Richard III., in his brief reign, did all that in him lay to conciliate the Coventry folk; in 1485 he kept Whitsuntide at Kenilworth,[324]and paid a visit to the city to witness the Corpus Christi pageants, but we hear of no joyous welcome given him by the citizens. Perhaps—though there was little sentiment in contemporary politics—they could not lightly forget the faces of the two little boys, who had visited the city during their father's lifetime, and had since mysteriously disappeared, men knew not by what means, in the Tower of London. In an interesting letter written probably in the previous year, the King charges the authorities of this thoroughfare city to provide horses for the royal messengers.
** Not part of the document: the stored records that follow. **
/-- A word that computes into a register changes the firing of its core alone, and there only the register that it names
as its destination, the program counter, `nflags` and what a link loses or gains: every other register of every core and
of the uniform file, all of memory and every other firing stay (R58, R60, R63). -/
def Obligations.RegisterWordsKeepTheRest : Prop :=
  let d (o : OpA) (n : Nat) : Bool := n == o.d.toNat
  let no (_ : OpA) (_ : Nat) : Bool := false
  (∀ i ∈ [Instr.aluAdd, .aluSub, .aluAnd, .aluOr, .aluXor, .aluShl, .aluShr, .aluSra, .muldivMul, .muldivMulh, .muldivMulhu,
      .muldivDiv, .muldivDivu, .muldivRem, .muldivRemu, .bitsClz, .bitsCtz, .bitsPopc, .bitsBrev, .bitsBswap, .bitsExtu,
      .bitsExts, .bitsRotr, .minmaxMin, .minmaxMax, .minmaxMinu, .minmaxMaxu, .minmaxAbs, .minmaxAdds, .minmaxSubs, .plogGetx,
      .idLvl, .idCore, .idGpos, .idGwid, .idClus, .idCnt, .idPkg, .vmovExt], KeepsRest i d no no) ∧
  (∀ i ∈ [Instr.cmpEq, .cmpNe, .cmpLt, .cmpGe, .cmpLtu, .cmpGeu, .cmpTst, .plogAnd, .plogOr, .plogXor, .plogAndn, .plogNot,
      .plogSetx, .vcmpEq, .vcmpNe, .vcmpLt, .vcmpLe, .vcmpLtu, .vcmpLeu, .vcmpUn], KeepsRest i no d no) ∧
  ∀ i ∈ [Instr.varithAdd, .varithSub, .varithMul, .varithMin, .varithMax, .varithAdds, .varithSubs, .varithAbs, .vfmaFma,
      .vfmaFms, .vfmaFnma, .vfmaFnms, .vdotBf16, .vdotFp16, .vdotE4m3, .vdotE5m2, .vdotI8, .vdotU8, .vdotI8u8, .vredAdd,
      .vredMin, .vredMax, .vredAddw, .vredAnd, .vredOr, .vredXor, .vredImax, .vlogicAnd, .vlogicOr, .vlogicXor, .vlogicAndn,
      .vlogicNot, .vlogicShl, .vlogicShr, .vlogicSra, .vselSel, .vselZero, .vselCmpr, .vselExpd, .vcvtRne, .vcvtRtz, .vcvtRup,
      .vcvtRdn, .vcvtSto, .vcvtWide, .vscaleLdexp, .vscaleMx, .vscaleSb4, .vscaleCb, .vcbDec, .vsfuExp2, .vsfuLog2, .vsfuRcp,
      .vsfuRsqrt, .vsfuSqrt, .vsfuSin, .vsfuCos, .vsfuTanh, .vsfu2Sigm, .vsfu2Gelut, .vsfu2Gelue, .vsfu2Silu, .vsfu2Erf,
      .vsfu2Softp, .vmovMov, .vmovBcast, .vmovIns, .vpermPerm, .vpermZiplo, .vpermZiphi, .vpermUzpe, .vpermUzpo, .vpermSplat,
      .vpermRev], KeepsRest i no no d

/-- Loads, stores and reductions change no memory when they issue; a store of explicit memory then changes the bytes
that its mask selects and no other byte (R196, R199). -/
def Obligations.StoresKeepOtherBytes : Prop :=
  (∀ s t (o : OpM), ∀ i ∈ [Instr.ldB, .ldH, .ldW, .ldD, .ldBs, .ldHs, .ldWs, .stB, .stH, .stW, .stD, .vldV, .vldBc, .vstV, .vstE,
      .redAdd, .redMin, .redMax, .redAnd, .redOr, .redXor, .redFmin, .redFmax], exec (i o) s = .next t →
    t.mem = s.mem ∧ t.full = s.full) ∧
  ∀ s c i n (a : Acc), accAt s c i n = some a → a.kind = .store → a.lanes = false → (a.space = 4 ∨ a.space = 5 ∨ a.space = 6) →
    coherent a = false → a.performed = false → clear s c i a = true → Memory.wf s.mem = true →
    ∃ t, exec (.explicitStorePerform c i n) s = .next t ∧ t.full = s.full ∧ ∀ k, memRead t.mem k =
      if a.key ≤ k ∧ k < a.key + 16 ∧ a.bytes.getLsbD (k - a.key) = true then a.data.extractLsb' (8 * (k - a.key)) 8
      else memRead s.mem k

/-- A step takes the first move of the plan. A core's move fetches at its program counter and runs the instruction that
the words decode to, or traps ILL; a core with no firing, or whose firing waits, does nothing. An agent's move does the
same of its word (R63, R74, R75, R79, R80). Of the model: log 4. -/
def Obligations.StepsRunTheDecodedInstruction : Prop :=
  ∀ s ms,
    (∀ c i, s.plan = .run (.core c i) :: ms →
      let s1 := setCur (setPlan s ms) (.core c i)
      (firingAt s1 c i = none → step s = .next s1) ∧
      ∀ f, firingAt s1 c i = some f →
        (waits f (actingCores f i) = true → step s = .next s1) ∧
        (waits f (actingCores f i) = false →
          (∀ s2 w0 w1, fetchAt s1 f (pcOf (actingCores f i)) = (s2, .words w0 w1) →
            (∀ j, decodeKernel w0 w1 = .instr j → step s = exec j s2) ∧
            ∀ r, decodeKernel w0 w1 = .reject r → step s = exec (.illegalEncoding w0 w1) s2) ∧
          ∀ s2 addr sub w0, fetchAt s1 f (pcOf (actingCores f i)) = (s2, .failed addr sub w0) →
            step s = exec (.instructionFetchFault addr sub w0) s2)) ∧
    (∀ n k, s.plan = .run (.agent n) :: ms →
      let s1 := setCur (setPlan s ms) (.agent n)
      slotOf s1 n = some k → k.st = .running → k.owed = false → k.klaunch = none →
      (agentFetch s1 k = none → step s = exec .agentFetchFault s1) ∧
      ∀ s2 w, agentFetch s1 k = some (s2, w) →
        (∀ j, decodeAgent w = .instr j → step s = exec j s2) ∧
        ∀ r, decodeAgent w = .reject r → step s = exec (.agentIllegalWord w) s2) ∧
    ∀ j, s.plan = .event j :: ms → isEvent j = true → wellFormed j = true → step s = exec j (setPlan s ms)
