-- ==== Sys2Proof/Laws/PerInstr.lean ====
section
/-! SUPPORT. One lemma for each constructor: the words of a well-formed instruction decode to it. -/

namespace Sys2Proof.Laws.Encoding

open Sys2Proof.Machine
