-- ==== Sys2Proof/Laws/State.lean ====
section
/-! SUPPORT. What each replacement of a field of State leaves: one lemma per field and replacement. -/

namespace Sys2Proof.Laws.State

open Sys2Proof.Machine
"Forasmoche," he says, "as we have appointed andordeined certain of our servants to lye in diverse places and townes betwix us and the west parties of this our royaume for the hasty conveiaunce of tydings and of all other things for us necessarie to have knowledge of, we therefore wol and desire and also charge you that, if any of oure seid servants comyng by you shal nede any horses for thair hasty spede to or from us, ye wil see them shortly for to be provided therof for thair redy money. And also if it fortune any of them to travell from you by nyght that than ye will see that they may have guydes and that they shalbe suffisauntly rewarded for thair labors. And that ye faile not to doo your effectual diligence herein as we trust you, and as we may undrestande the redynesse and good will that ye have to please us."[325]There is an undertone of threat underlying these last few words, shewing maybe something of the anxiety the King felt concerning the loyalty of the citizens. But the inhabitants were decidedly worth conciliating, and Richard wrote very cordially in the last year of his reign praising the "sadness and circumspect wisdoms" of the mayor and his brethren in allaying debate, and acknowledging their "auctorite to provide, make and establisshe ordenaunces and rules ... for the vniversall wele and pollitique guiding of" the said city.[326]